High production case shows oil sands production exceeding 7 million (MM) b/d by 2038, over 5MM in reference case (currently 2.8MM b/d)
One of the most persistent myths perpetrated by the anti-oil sands brigade is that producing bitumen isn’t economic or profitable. A new study from the Canadian Energy Research Institute should put that myth to rest. In related news, a study from Drillinginfo shows just how close Alberta oil sands producers are to matching the best Permian Basin drillers on breakeven costs.
The study is CERI’s 12th annual, says Dinara Millington, director of research. One conclusion that should raise eyebrows in Alberta is that the rate of heavy crude oil production is predicted to almost double – from 2% to 3.75% – in the second half of the forecast period (2028 to 2038).
“The first 10 years are sort of an indication of lower prices than what they would be in the second part of the forecast period, but that also has to do with the projects that are currently under construction and then the ones that have been approved by the provincial regulator,” she said in an interview.
CERI expects West Texas Intermediate (WTI) to average $60/b USD for the next decade, rising to $80/b USD in the second decade, even though Saudi Arabia has said publicly its preferred price is $80 in order to prop up government revenues and the Saudi Aramco initial public offering expected in 2019.
But the real eye-opener in the CERI report is oil sands break even costs.
The plant gate supply costs (which exclude transportation and blending costs) are CDN$44.70/b for a greenfield SAGD (steam-assisted gravity drainage) project and CDN$28.66/b for a brownfield – or expansion phase – of SAGD. Greenfield costs have risen only one per cent since last year, according to the study.
The WTI equivalent supply costs at the Cushing, Oklahoma transportation hub are US$60.17/b for greenfield and US$51.59/bbl for brownfield projects. With WTI Cushing trading at $70.70/b Monday morning, Millington says even greenfield oil sands SAGD projects are economic.
“The relative position of oil sands projects against other crude oils is comparatively competitive, and as oil prices are expected to increase, so will the profitability of oil sands projects,” the study says, though “risk factors” such as market access and the currency exchange rate could affect project economics in the future.
Millington says that oil sands producers like Cenovus and Suncor will be focusing their attention on the costs they can control, lowering them to be “on par or lower than those of conventional wells.”

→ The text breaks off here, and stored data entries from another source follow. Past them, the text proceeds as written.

/-! ## Confirmations (R212, R213) -/

/-- The net once a landing agent has received a confirmation. -/
def Net.received (n : Net) (k : Confirm) : Net := { n with confirms := n.confirms.erase k, got := n.got ++ [k] }

theorem exec_writeConfirm {k : Confirm} {s : State} {l : Landing} (hl : s.net.landings = [l]) :
    exec (.writeConfirm k) s = .next (if State.landed { s with net := s.net.received k } l
      then State.landRun { s with net := s.net.received k } l else { s with net := s.net.received k }) := by
  show Host.Outcome.next (s.net.landings.foldl _ _) = _
  rw [hl]; rfl

theorem State.landed_iff {l : Landing} (hw : l.sigWait = none) (s : State) :
    s.landed l = true ↔ l.pkt.count.toNat ≤ (s.net.got.filter l.covers).length := by
  rw [State.landed, hw, Option.isNone_none, Bool.true_and, decide_eq_true_eq]

/-- The only run being landed, one without a signal, takes its confirmations and sends its ACK. -/
theorem State.landRun_unsignalled {s : State} {l : Landing} (hl : s.net.landings = [l]) (hsig : l.pkt.sig = false)
    (hr : s.routable (ackFor l.pkt stOk) = true) : s.landRun l = { s with net := { s.net with
      got := s.net.got.filter (fun x => !l.covers x), landings := [],
      flight := s.net.flight ++ setOut [ackFor l.pkt stOk] } } := by
  have herase : s.net.landings.erase l = [] := by rw [hl, List.erase_cons_head]
  have hland : s.landRun l = (((s.takeGot l).modLandings (fun ls => ls.erase l)).post (ackFor l.pkt stOk)) := by
    simp only [State.landRun, hsig, Bool.false_and, Bool.false_eq_true, if_false]
  rw [hland, State.modLandings]
  show State.post { s with net := { s.net with got := _, landings := s.net.landings.erase l } } _ = _
  rw [herase]
  exact State.post_of_routable hr

/-! ## Held branches (R229, R245) -/

/-- The slot of a multicast one of whose branches has been counted as held. -/
def RemSlot.heldCounted (x : RemSlot) (i : Nat) (b : Branch) : RemSlot :=
  { x with branches := x.branches.set i { b with holdCounted := true } }

theorem exec_mcHoldTimeout {c : CoreId} {slot : Fin 32} {i : Nat} {s : State} {x : RemSlot} {b : Branch}
    (hx : SMap.find? (s.core c).eng.remotes slot.val = some x) (hb : x.branches[i]? = some b) (hmc : x.mc = true)
    (hc : b.holdCounted = false) (hleft : b.acksLeft ≠ 0) (hh : s.branchHeld c slot b = true) :
    exec (.mcHoldTimeout c slot i) s = .next (((s.modEng c (fun e => e.putSlot slot (some (x.heldCounted i b)))).modCluster
      (coreCluster c) (fun k => { k with mcHold := satAdd k.mcHold 1 })).logWait 1) := by
  have hslot : s.slotOf c slot = some x := (if_pos c.isLt).trans hx
  have hcounts : ¬(!x.mc || b.holdCounted || decide (b.acksLeft = 0) || !s.branchHeld c slot b) = true := by
    rw [hmc, hc, decide_eq_false hleft, hh]; decide
  refine congrArg Host.Outcome.next ?_
  simp only [hslot, hb, if_neg hcounts, State.setSlot_eq_modEng]
  rfl

/-! ## The obligation -/

/-- Settles O15: the only run being landed counts what its agent has received, and a held branch is one change of its
slot, of its cluster's counter and of the log. -/
theorem confirmationsAndHolds : Obligations.ConfirmationsAndHolds := by
  unfold Obligations.ConfirmationsAndHolds
  refine ⟨fun k s l hl _ hw hsig => ⟨fun hless => ?waits, fun hall hr => ?lands⟩, fun c slot i s x b hx hb hmc hc hleft hh =>
    ⟨_, exec_mcHoldTimeout hx hb hmc hc hleft hh, ?slot, ?cluster, State.logGet_logAdd_same .., rfl⟩⟩
  case waits =>
    exact (exec_writeConfirm hl).trans (congrArg _ (if_neg fun h => Nat.not_le.2 hless ((State.landed_iff hw _).1 h)))
  case lands =>
    refine (exec_writeConfirm hl).trans (congrArg _ ((if_pos ((State.landed_iff hw _).2 hall)).trans ?_))
    exact State.landRun_unsignalled (s := { s with net := s.net.received k }) hl hsig hr
  case slot =>
    rw [State.core_congr (State.logWait_cores ..), State.core_congr (State.modCluster_cores ..), State.core_modEng_same]
    exact Engine.find?_putSlot ..
  case cluster =>
    rw [State.cluster_congr (State.logWait_clusters ..), State.cluster_modCluster_same]
    rfl

end Sys2Proof.Machine
end

section
/-! SUPPORT. Keystone slots: the object that holds a slot, the close of a round, and what arrivals and waits do at the
slot of their object. -/

namespace Sys2Proof.Machine

/-! ## An object that holds its slot (R222) -/

theorem Mem.word_write_out (m : Mem) {k j : Nat} (bs : List Byte) (h : j + 8 ≤ k ∨ k + bs.length ≤ j) :
    (m.write k bs).word j = m.word j := by
  rw [Mem.word, Mem.read_write_out m bs h, Mem.word]
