/-- Settles O49: the signals are the condition's, and the record's code and `info` are its cause's. -/
theorem hostReadsStatusAndRecord : Obligations.HostReadsStatusAndRecord := by
  intro s
  refine ⟨State.status_running_iff s, State.status_halted_iff s, State.status_faulted_iff s, decide_eq_true_iff,
    decide_eq_true_iff, decide_eq_true_iff, exitCode_none_iff s,
    (exitCode_zero_iff s).trans (State.status_halted_iff s), (exitCode_one_iff s).trans (State.status_faulted_iff s),
    fun healthy => ?_, fun r h => ?_⟩
  · simp [State.statusPort, healthy]
  · rw [statusPort_of_fault h]
    refine ⟨rfl, rfl, rfl, rfl, fun b hc => ?_, fun hc => ?_, fun hc => ?_, fun b hc => ?_, fun hc => ?_, fun hc => ?_⟩
    · rw [hc]
      exact ⟨rfl, congrArg some (ofInt_nine_toNat b)⟩
    · rw [hc]
      exact ⟨rfl, rfl⟩
    · rw [hc]
      exact ⟨rfl, rfl⟩
    · rw [hc]
      exact ⟨rfl, congrArg some (ofInt_nine_toNat b)⟩
    · rw [hc]
      exact ⟨rfl, rfl⟩
    · rw [hc]
      exact ⟨rfl, rfl⟩

end Sys2Proof.Machine
end

section
/-! The memory accesses of a step (R35, R36): their order, and that a step depends on no cell but those it reads. -/

namespace Sys2Proof.Machine

open Sys2Proof.Claims

variable {i : Instr} {s t : State}

/-! ### The accesses of a fetch and of an instruction -/

/-- The three fetch reads below the top of memory (R35, R73). -/
theorem fetchAccesses_low {build : Byte → Byte → Instr} (low : s.pc.toNat ≤ 0xFD)
    (table : lookup (s.readMem s.pc) = some build) :
    fetchAccesses s = [.read s.pc, .read (s.pc + 1), .read (s.pc + 2)] := by
  have h1 := checkAddr_add s.pc 1
  have h2 := checkAddr_add s.pc 2
  rw [if_pos (by omega)] at h1 h2
  simp only [Nat.cast_one, Nat.cast_ofNat] at h1 h2
  simp only [fetchAccesses, table, h1, h2]
  rfl

/-- A fetch writes nothing. -/
theorem write_notMem_fetchAccesses (s : State) (a v : Byte) : Access.write a v ∉ fetchAccesses s := by
  unfold fetchAccesses
  cases lookup (s.readMem s.pc) with
  | none => simp
  | some build =>
    cases checkAddr ((s.pc.toNat : Int) + 1) with
    | error c => simp
    | ok a1 => cases checkAddr ((s.pc.toNat : Int) + 2) <;> simp

theorem pushAccesses_of_room (value : State → Byte) (room : s.reg 7 ≠ 0) :
    pushAccesses value s = [.write (s.reg 7 - 1) (value (s.setReg 7 (s.reg 7 - 1)))] := by
  have decremented : decSp s = .ok (s.setReg 7 (s.reg 7 - 1)) := by rw [decSp_eq, if_neg room]
  simp only [pushAccesses, decremented, State.sp_eq, State.setReg_reg, if_true]

theorem pushAccesses_of_empty (value : State → Byte) (empty : s.reg 7 = 0) : pushAccesses value s = [] := by
  have underflow : decSp s = .error (.addressRange (-1)) := by rw [decSp_eq, if_pos empty]
  simp only [pushAccesses, underflow]

theorem dataAccesses_push {op1 : Byte} (h : op1.toNat < 8) :
    dataAccesses (.push op1) s = pushAccesses (fun t => t.reg (regOf op1)) s := by
  simp only [dataAccesses, checkReg_ok op1 h, mk_eq_regOf]

theorem dataAccesses_call {op1 : Byte} (h : op1.toNat < 8) :
    dataAccesses (.call op1) s = pushAccesses returnAddress s := by
  simp only [dataAccesses, checkReg_ok op1 h]

theorem dataAccesses_pop {op1 : Byte} (h : op1.toNat < 8) : dataAccesses (.pop op1) s = [.read (s.reg 7)] := by
  simp only [dataAccesses, checkReg_ok op1 h, State.sp_eq]

/-- A push writes the byte that then stands in the cell. -/
theorem pushAccesses_eq_readMem (value : State → Byte) (p : Byte) (room : s.reg 7 ≠ 0) :
    pushAccesses value s = [.write (s.reg 7 - 1) (((pushed value s).setPc p).readMem (s.reg 7 - 1))] := by
  rw [pushAccesses_of_room value room, State.setPc_readMem, pushed_readMem, if_pos rfl]

/-- The one data access of an instruction that completes (R35), in the words of the statement. -/
theorem dataAccesses_of_passes (passes : firstFault i s = none) :
    dataAccesses i s =
      if i.opcode = 0x45 ∨ i.opcode = 0x50 then
        [.write (s.reg 7 - 1) ((effect i s).readMem (s.reg 7 - 1))]
      else if i.opcode = 0x46 ∨ i.opcode = 0x11 then [.read (s.reg 7)] else [] := by
  cases i with
  | push op1 =>
    obtain ⟨h, room, -⟩ := (firstFault_push_none ..).mp passes
    exact (dataAccesses_push h).trans (pushAccesses_eq_readMem _ _ room)
  | call op1 =>
    obtain ⟨h, room⟩ := (firstFault_call_none ..).mp passes
    exact (dataAccesses_call h).trans (pushAccesses_eq_readMem _ _ room)
  | pop op1 => exact dataAccesses_pop ((firstFault_pop_none ..).mp passes).1
  | _ => rfl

“The direction they want to make sure that the oil sands is not the marginal global barrel, that it does come within the cost profile of some of the other basins around the world,” she said.
A recent study on Permian Basin break even costs from Drillinginfo suggests the oil sands is more than competitive.
“The Permian holds some of the best break even economics in the US, but not all leases and holdings are created equal,” said Bernadette Johnson, VP of market intelligence in a press release.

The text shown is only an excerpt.